* EXERCISE PROMPT
Please report how many lines of the following entries hold the word "events", giving the number alone.

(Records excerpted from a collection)
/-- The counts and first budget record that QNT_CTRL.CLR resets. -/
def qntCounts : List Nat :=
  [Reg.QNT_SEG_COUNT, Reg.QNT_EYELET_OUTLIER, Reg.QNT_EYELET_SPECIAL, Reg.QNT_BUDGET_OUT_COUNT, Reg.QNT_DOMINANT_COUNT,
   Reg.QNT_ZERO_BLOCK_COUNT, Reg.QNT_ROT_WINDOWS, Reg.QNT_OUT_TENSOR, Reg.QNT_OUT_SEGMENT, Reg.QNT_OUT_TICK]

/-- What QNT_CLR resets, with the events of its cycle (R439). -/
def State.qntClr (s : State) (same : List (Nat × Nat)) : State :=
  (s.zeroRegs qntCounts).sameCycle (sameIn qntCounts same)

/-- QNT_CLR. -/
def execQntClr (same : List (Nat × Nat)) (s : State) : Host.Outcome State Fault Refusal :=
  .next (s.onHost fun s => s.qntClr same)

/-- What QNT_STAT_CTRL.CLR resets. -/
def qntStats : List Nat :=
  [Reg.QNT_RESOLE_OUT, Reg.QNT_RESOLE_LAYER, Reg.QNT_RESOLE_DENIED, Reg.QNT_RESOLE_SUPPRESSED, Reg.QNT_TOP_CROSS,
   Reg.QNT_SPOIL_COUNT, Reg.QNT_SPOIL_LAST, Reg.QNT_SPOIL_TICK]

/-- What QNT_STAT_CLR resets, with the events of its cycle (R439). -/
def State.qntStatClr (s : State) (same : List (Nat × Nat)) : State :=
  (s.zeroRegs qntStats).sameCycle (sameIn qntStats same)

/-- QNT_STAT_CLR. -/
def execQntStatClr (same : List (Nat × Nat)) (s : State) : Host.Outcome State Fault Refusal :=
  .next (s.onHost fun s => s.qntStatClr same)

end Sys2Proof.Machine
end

* TASK OUTPUT
2